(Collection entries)

============================================================

/-- The values of `l2part0` to `l2part3` of both dies that a command carries beside its 64 bytes. -/
def partsOf (data : List Byte) : List (List DWord) :=
  (List.range 2).map fun d => (List.range 4).map fun p => BitVec.ofNat 64 (leBytes ((data.drop (32 * d + 8 * p)).take 8))

/-- The values of `l2mode` of both dies that a command gives. -/
def modesOf (modes : DWord) : List Word := [modes.extractLsb' 0 32, modes.extractLsb' 32 32]

/-- FW_SET_L2_MODE, command 0x08 (R290): argument 1 holds `l2mode` of both dies. -/
def execFwSetL2Mode (fn : Nat) (tag : BitVec 16) (modes : DWord) (data : List Byte) (s : State) :
    Host.Outcome State Fault Refusal :=
  s.command fn tag (cmdWord 0x08 0 tag [modes]) true fun s =>
    if data.length != 64 || !modeOk (modesOf modes) (partsOf data) then s.reply fn tag 0x24 []
    else if !s.idleForMode then s.refuse fn tag
    else (s.changeMode (modesOf modes) (partsOf data)).reply fn tag 0 []

/-- FW_SET_POWER, command 0x09 (R407): 600 W to 1,300 W. -/
def execFwSetPower (fn : Nat) (tag : BitVec 16) (limit : DWord) (s : State) : Host.Outcome State Fault Refusal :=
  s.command fn tag (cmdWord 0x09 0 tag [limit]) true fun s =>
    if 600 ≤ limit.toNat ∧ limit.toNat ≤ 1300 then { s with pwrLimit := limit.toNat }.reply fn tag 0 []
    else s.reply fn tag 0x24 []

/-! ### Signatures and firmware slots (R410, R411) -/

/-- The messages a key signs at most (R410). -/
def keyUses : Nat := 1024

/-- An attestation key that has used its last index is replaced by a new one, which the identity key certifies while it has an index
left (R410). -/
def Firmware.rollKey (f : Firmware) : Firmware :=
  if f.attIndex < keyUses ∨ keyUses ≤ f.idIndex then f
  else { f with attKey := f.attKey + 1, attIndex := 0, certIndex := f.idIndex, idIndex := f.idIndex + 1 }

/-- The next index of the attestation key is written to flash (R410). -/
def Firmware.useIndex (f : Firmware) : Firmware := { f with attIndex := f.attIndex + 1 }.rollKey

/-- A loss of supply between the write of a key's next index and the signature skips an index of that key (R410): of the attestation key, or,
where that has used its last, also of the identity key that was to certify the next. -/
def Firmware.skipIndex (f : Firmware) (id : Bool) : Firmware :=
  if keyUses ≤ f.idIndex then f
  else if id && decide (keyUses ≤ f.attIndex + 1) then { f with attIndex := f.attIndex + 1, idIndex := f.idIndex + 1 }.rollKey
  else f.useIndex

/-- The certificate of the attestation key (R410): its public key, signed with an index of the identity key. -/
def Firmware.cert (f : Firmware) : List Byte := xmssSign identityKey f.certIndex (publicKey (attestationKey f.attKey))

/-- The bytes of a slot that its signature covers: its header and its image. -/
def FwSlot.signedBytes (x : FwSlot) : List Byte := toLe 16 x.header.toNat ++ x.image

/-- The anti-rollback value of a slot (R411). -/
def FwSlot.rollback (x : FwSlot) : Nat := (x.header.extractLsb' 32 32).toNat

/-- The measurement of the image that runs; zeros where none does. -/
def Firmware.measurement (f : Firmware) : List Byte :=
  match f.running.bind fun n => f.slots[n]? with
  | some x => shake256 x.signedBytes
  | none => List.replicate 32 0

/-- The attest reply (R410): the measurement and the nonce, the attestation key's signature on them, its public key, and its
certificate. -/
def Firmware.quote (f : Firmware) (nonce : List Byte) : List Byte :=
  let m := f.measurement ++ nonce
  let key := attestationKey f.attKey
  m ++ xmssSign key f.attIndex m ++ publicKey key ++ f.cert

/-- The four arguments that hold 32 bytes. -/
def args256 (x : BitVec 256) : List DWord := (List.range 4).map fun i => x.extractLsb' (64 * i) 64

/-- FW_ATTEST, command 0x0A (R410): arguments 1 to 4 are the nonce. -/
def execFwAttest (fn : Nat) (tag : BitVec 16) (nonce : BitVec 256) (s : State) : Host.Outcome State Fault Refusal :=
  s.command fn tag (cmdWord 0x0A 0 tag (args256 nonce)) false fun s =>
    if keyUses ≤ s.fw.idIndex then s.reply fn tag 0x22 []
    else { s with fw := s.fw.useIndex }.reply fn tag 0 (s.fw.quote (toLe 32 nonce.toNat))

/-- The slot that a write goes to: the one that is not running (R411). -/
def Firmware.idle (f : Firmware) : Nat := 1 - f.running.getD f.active

/-- A slot from the bytes that are written to it (R411): 16 bytes of header, with the version in bits 31:0, the anti-rollback value
in bits 63:32 and the length in bits 95:64; the image, and its signature. -/
def FwSlot.written (data : List Byte) : Option FwSlot :=
  let header : BitVec 128 := BitVec.ofNat 128 (leBytes (data.take 16))
  let length := (header.extractLsb' 64 32).toNat
  if data.length = 16 + length + 2500 then
    some { header := header, image := (data.drop 16).take length, sig := data.drop (16 + length) }
  else none

/-- FW_WRITE_SLOT, command 0x0B (R411): the slot goes beside the 64 bytes of the command. It decides over a roll back before it. -/
def execFwWriteSlot (fn : Nat) (tag : BitVec 16) (version rollback length : Word) (image sig : List Byte) (s : State) :
    Host.Outcome State Fault Refusal :=
  let header : BitVec 128 := (0 : Word) ++ length ++ rollback ++ version
  s.command fn tag (cmdWord 0x0B 0 tag []) true fun s =>
    match FwSlot.written (toLe 16 header.toNat ++ image ++ sig) with
    | none => s.reply fn tag 0x24 []
    | some x =>
      let n := s.fw.idle
      { s with fw := { s.fw with slots := s.fw.slots.set n x, pending := some n, tries := 0, next := none } }.reply fn tag 0 []

/-- The running slot becomes active, and the counter rises to its anti-rollback value (R411). -/
def Firmware.confirm (f : Firmware) : Firmware :=
  match f.running with
  | none => f
  | some n =>
    { f with active := n, counter := max f.counter ((f.slots[n]?.map FwSlot.rollback).getD 0)
             pending := if f.pending = some n then none else f.pending, tries := 0 }

/-- FW_CONFIRM, command 0x0C (R411). -/
def execFwConfirm (fn : Nat) (tag : BitVec 16) (s : State) : Host.Outcome State Fault Refusal :=
  s.command fn tag (cmdWord 0x0C 0 tag []) true fun s => { s with fw := s.fw.confirm }.reply fn tag 0 []

/-- A slot passes the boot checks (R411): its signature checks with Umawin's key (R410), and its anti-rollback value is at least
the counter. -/
def Firmware.bootOk (f : Firmware) (n : Nat) : Bool :=
  match f.slots[n]? with
  | some x => xmssCheck umawinKey x.sig x.signedBytes && decide (f.counter ≤ x.rollback)
  | none => false

/-- What the signature of a roll back is over: the device identity, the slot and the nonce (R411). -/
def rollBackBytes (slot : Nat) (nonce : BitVec 256) : List Byte :=
  toLe 32 Config.deviceId.toNat ++ toLe 1 slot ++ toLe 32 nonce.toNat

/-- FW_ROLL_BACK, command 0x0D (R411): argument 1 is the slot, arguments 2 to 5 are the nonce, and the signature goes beside
the 64 bytes. The slot becomes active at the next reset, over a write before it; until then the active slot stays. The nonce is used up,
and Fjoub has another. -/
def execFwRollBack (fn : Nat) (tag : BitVec 16) (slot : DWord) (nonce : BitVec 256) (sig : List Byte) (s : State) :
    Host.Outcome State Fault Refusal :=
  s.command fn tag (cmdWord 0x0D 0 tag (slot :: args256 nonce)) true fun s =>
    if slot.toNat = s.fw.idle ∧ nonce = s.fw.nonce ∧ xmssCheck umawinKey sig (rollBackBytes slot.toNat nonce) ∧
        s.fw.bootOk slot.toNat then
      let (n, s1) := s.fresh
      { s1 with fw := { s1.fw with next := some slot.toNat, pending := none, tries := 0, nonce := BitVec.ofNat 256 n } }.reply fn tag 0 []
    else s.reply fn tag 0x23 []

/-! ### Lifetime counters (R413) -/

/-- The records of flash with what was counted since (R413). No count decreases. -/
def Lifetime.flushed (l : Lifetime) : Lifetime :=
  { flash := l.live.foldl (fun m e => m.ins e.1 (NMap.get 0 m e.1 + e.2)) l.flash, live := [] }

/-- The lifetime counters as they are returned (R413): the next index of each key, and the records in flash, each as record and
count, in numbers of 8 bytes. -/
def State.counterBytes (s : State) : List Byte :=
  ([s.fw.idIndex, s.fw.attKey, s.fw.attIndex] ++ s.life.flash.flatMap fun e => [e.1, e.2]).flatMap (toLe 8)

/-- FW_READ_COUNTERS, command 0x0E (R413). -/
def execFwReadCounters (fn : Nat) (tag : BitVec 16) (s : State) : Host.Outcome State Fault Refusal :=
  s.command fn tag (cmdWord 0x0E 0 tag []) false fun s => s.reply fn tag 0 s.counterBytes

/-- LIFETIME_COUNTER_FLUSH (R413). -/
def execLifetimeCounterFlush (s : State) : Host.Outcome State Fault Refusal := .next { s with life := s.life.flushed }

/-! ### Freeze, other codes, reset and loss of supply (R409, R411 to R413) -/

/-- FW_FREEZE, command 0x0F (R412): every clock stops, so no reply is sent. -/
def execFwFreeze (fn : Nat) (tag : BitVec 16) (s : State) : Host.Outcome State Fault Refusal :=
  s.command fn tag (cmdWord 0x0F 0 tag []) true fun s => { s with frozen := true }

/-- FW_INVALID_CODE (R409): code 0x00 and codes 0x10 to 0xFF. The other codes have their own commands. -/
def execFwInvalidCode (fn : Nat) (tag : BitVec 16) (code : BitVec 8) (s : State) : Host.Outcome State Fault Refusal :=
  if code ≠ 0 ∧ code.toNat < 0x10 then .next s
  else s.command fn tag (cmdWord code 0 tag []) false fun s => s.reply fn tag 0x21 []

/-- FREEZE_PIN (R412). -/
def execFreezePin (s : State) : Host.Outcome State Fault Refusal := .next { s with frozen := true }

/-- A slot that passes the boot checks, to be booted. -/
def Firmware.tryBoot (f : Firmware) (n : Nat) : Option Nat := if f.bootOk n then some n else none

/-- A roll back takes effect at a reset (R411). -/
def Firmware.rolled (f : Firmware) : Firmware := { f with active := f.next.getD f.active, next := none }

/-- The slot that boots (R411): the pending one, until it fails or has been booted three times without a confirm; else the
active one, which a roll back has set. A new nonce is issued. -/
def Firmware.boot (f : Firmware) (nonce : BitVec 256) : Firmware :=
  let f := f.rolled
  match f.pending with
  | some p =>
    if f.bootOk p && decide (f.tries < 3) then { f with running := some p, tries := f.tries + 1, nonce := nonce }
    else { f with running := f.tryBoot (1 - p), pending := none, tries := 0, nonce := nonce }
  | none => { f with running := f.tryBoot f.active, nonce := nonce }
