theorem Encoding.eret (f : Frame) : Encoding.Statement (.eret f) :=
  Encoding.of_build fun u e hd hs h5 => by
    cases hd
    exact Raw.plain_eq (Desc.frame_eq hs rfl rfl) rfl

theorem Encoding.icinv (f : Frame) : Encoding.Statement (.icinv f) :=
  Encoding.of_build fun u e hd hs h5 => by
    cases hd
    exact Raw.plain_eq (Desc.frame_eq hs rfl rfl) rfl

theorem Encoding.tlbinv (f : Frame) (all : Bool) : Encoding.Statement (.tlbinv f all) :=
  Encoding.of_build fun u e hd hs h5 => by
    cases hd
    exact Raw.bit53_eq (Desc.frame_eq hs rfl rfl) rfl

theorem Encoding.fairnessExpiry (w : Nat) : Encoding.Statement (.fairnessExpiry w) :=
  Encoding.of_event rfl rfl

theorem Encoding.llResultReturn (w : Nat) (lane : Nat) (acc : Nat) (err : Bool) : Encoding.Statement (.llResultReturn w lane acc err) :=
  Encoding.of_event rfl rfl

theorem Encoding.storePerform (w : Nat) (lane : Nat) (acc : Nat) (err : Bool) : Encoding.Statement (.storePerform w lane acc err) :=
  Encoding.of_event rfl rfl

theorem Encoding.homeAtomicPerform (w : Nat) (lane : Nat) (acc : Nat) (err : Bool) : Encoding.Statement (.homeAtomicPerform w lane acc err) :=
  Encoding.of_event rfl rfl

theorem Encoding.serviceWaveRequest (cluster : Nat) : Encoding.Statement (.serviceWaveRequest cluster) :=
  Encoding.of_event rfl rfl

theorem Encoding.cwatchArrival (watch : Nat) : Encoding.Statement (.cwatchArrival watch) :=
  Encoding.of_event rfl rfl

theorem Encoding.queueAccessComplete (w : Nat) : Encoding.Statement (.queueAccessComplete w) :=
  Encoding.of_event rfl rfl

theorem Encoding.feedElementWrite (w : Nat) (stream : Nat) : Encoding.Statement (.feedElementWrite w stream) :=
  Encoding.of_event rfl rfl

theorem Encoding.copyTransfer (op : Nat) : Encoding.Statement (.copyTransfer op) :=
  Encoding.of_event rfl rfl

theorem Encoding.haloStart (op : Nat) : Encoding.Statement (.haloStart op) :=
  Encoding.of_event rfl rfl

theorem Encoding.reservedOpcode (sub : BitVec 8) : Encoding.Statement (.reservedOpcode sub) :=
  Encoding.of_event rfl rfl

theorem Encoding.coreGate (core : Nat) : Encoding.Statement (.coreGate core) :=
  Encoding.of_event rfl rfl

theorem Encoding.coreWake (core : Nat) : Encoding.Statement (.coreWake core) :=
  Encoding.of_event rfl rfl

theorem Encoding.pageWalk (cluster : Nat) : Encoding.Statement (.pageWalk cluster) :=
  Encoding.of_event rfl rfl

theorem Encoding.gatherFiring (cluster : Nat) : Encoding.Statement (.gatherFiring cluster) :=
  Encoding.of_event rfl rfl

theorem Encoding.reservationVoid (cluster : Nat) (queue : Nat) (ticket : Nat) : Encoding.Statement (.reservationVoid cluster queue ticket) :=
  Encoding.of_event rfl rfl

theorem Encoding.gatherFaultRetry (cluster : Nat) (queue : Nat) : Encoding.Statement (.gatherFaultRetry cluster queue) :=
  Encoding.of_event rfl rfl

theorem Encoding.deliveredWavePlace (delivery : Nat) (core : Nat) : Encoding.Statement (.deliveredWavePlace delivery core) :=
  Encoding.of_event rfl rfl

theorem Encoding.wdqServe (op : Nat) : Encoding.Statement (.wdqServe op) :=
  Encoding.of_event rfl rfl

theorem Encoding.sweepStart (die : Nat) : Encoding.Statement (.sweepStart die) :=
  Encoding.of_event rfl rfl

theorem Encoding.sweepChunk (die : Nat) (engine : Nat) : Encoding.Statement (.sweepChunk die engine) :=
  Encoding.of_event rfl rfl

theorem Encoding.chunkStepComplete (die : Nat) (engine : Nat) : Encoding.Statement (.chunkStepComplete die engine) :=
  Encoding.of_event rfl rfl

theorem Encoding.collExecute (op : Nat) (agree : Bool) (failed : Bool) (others : List (Nat × List Word)) : Encoding.Statement (.collExecute op agree failed others) :=
  Encoding.of_event rfl rfl

theorem Encoding.tfetchRowFetch (cluster : Nat) (handle : Nat) (row : Nat) : Encoding.Statement (.tfetchRowFetch cluster handle row) :=
  Encoding.of_event rfl rfl

theorem Encoding.engineMmaExecute (core : Nat) : Encoding.Statement (.engineMmaExecute core) :=
  Encoding.of_event rfl rfl

theorem Encoding.engineDrainExecute (core : Nat) : Encoding.Statement (.engineDrainExecute core) :=
  Encoding.of_event rfl rfl

theorem Encoding.engineAzeroExecute (core : Nat) : Encoding.Statement (.engineAzeroExecute core) :=
  Encoding.of_event rfl rfl

theorem Encoding.commitPublish (set : Nat) : Encoding.Statement (.commitPublish set) :=
  Encoding.of_event rfl rfl

theorem Encoding.setOpen (req : Nat) (set : Nat) : Encoding.Statement (.setOpen req set) :=
  Encoding.of_event rfl rfl

theorem Encoding.prefixEnd (set : Nat) : Encoding.Statement (.prefixEnd set) :=
  Encoding.of_event rfl rfl

theorem Encoding.retireWalk (set : Nat) : Encoding.Statement (.retireWalk set) :=
  Encoding.of_event rfl rfl

theorem Encoding.presentFlip (queue : Nat) : Encoding.Statement (.presentFlip queue) :=
  Encoding.of_event rfl rfl

theorem Encoding.presentGuard (queue : Nat) : Encoding.Statement (.presentGuard queue) :=
  Encoding.of_event rfl rfl

theorem Encoding.presentReadoutDone (index : Nat) : Encoding.Statement (.presentReadoutDone index) :=
  Encoding.of_event rfl rfl

theorem Encoding.flushComplete (die : Nat) (desc : Nat) : Encoding.Statement (.flushComplete die desc) :=
  Encoding.of_event rfl rfl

============================================================

* Work instructions: Wherever a line in the records contains the word "range", copy that line.

* Result below:
  (List.range 2).map fun d => (List.range 4).map fun p => BitVec.ofNat 64 (leBytes ((data.drop (32 * d + 8 * p)).take 8))
def args256 (x : BitVec 256) : List DWord := (List.range 4).map fun i => x.extractLsb' (64 * i) 64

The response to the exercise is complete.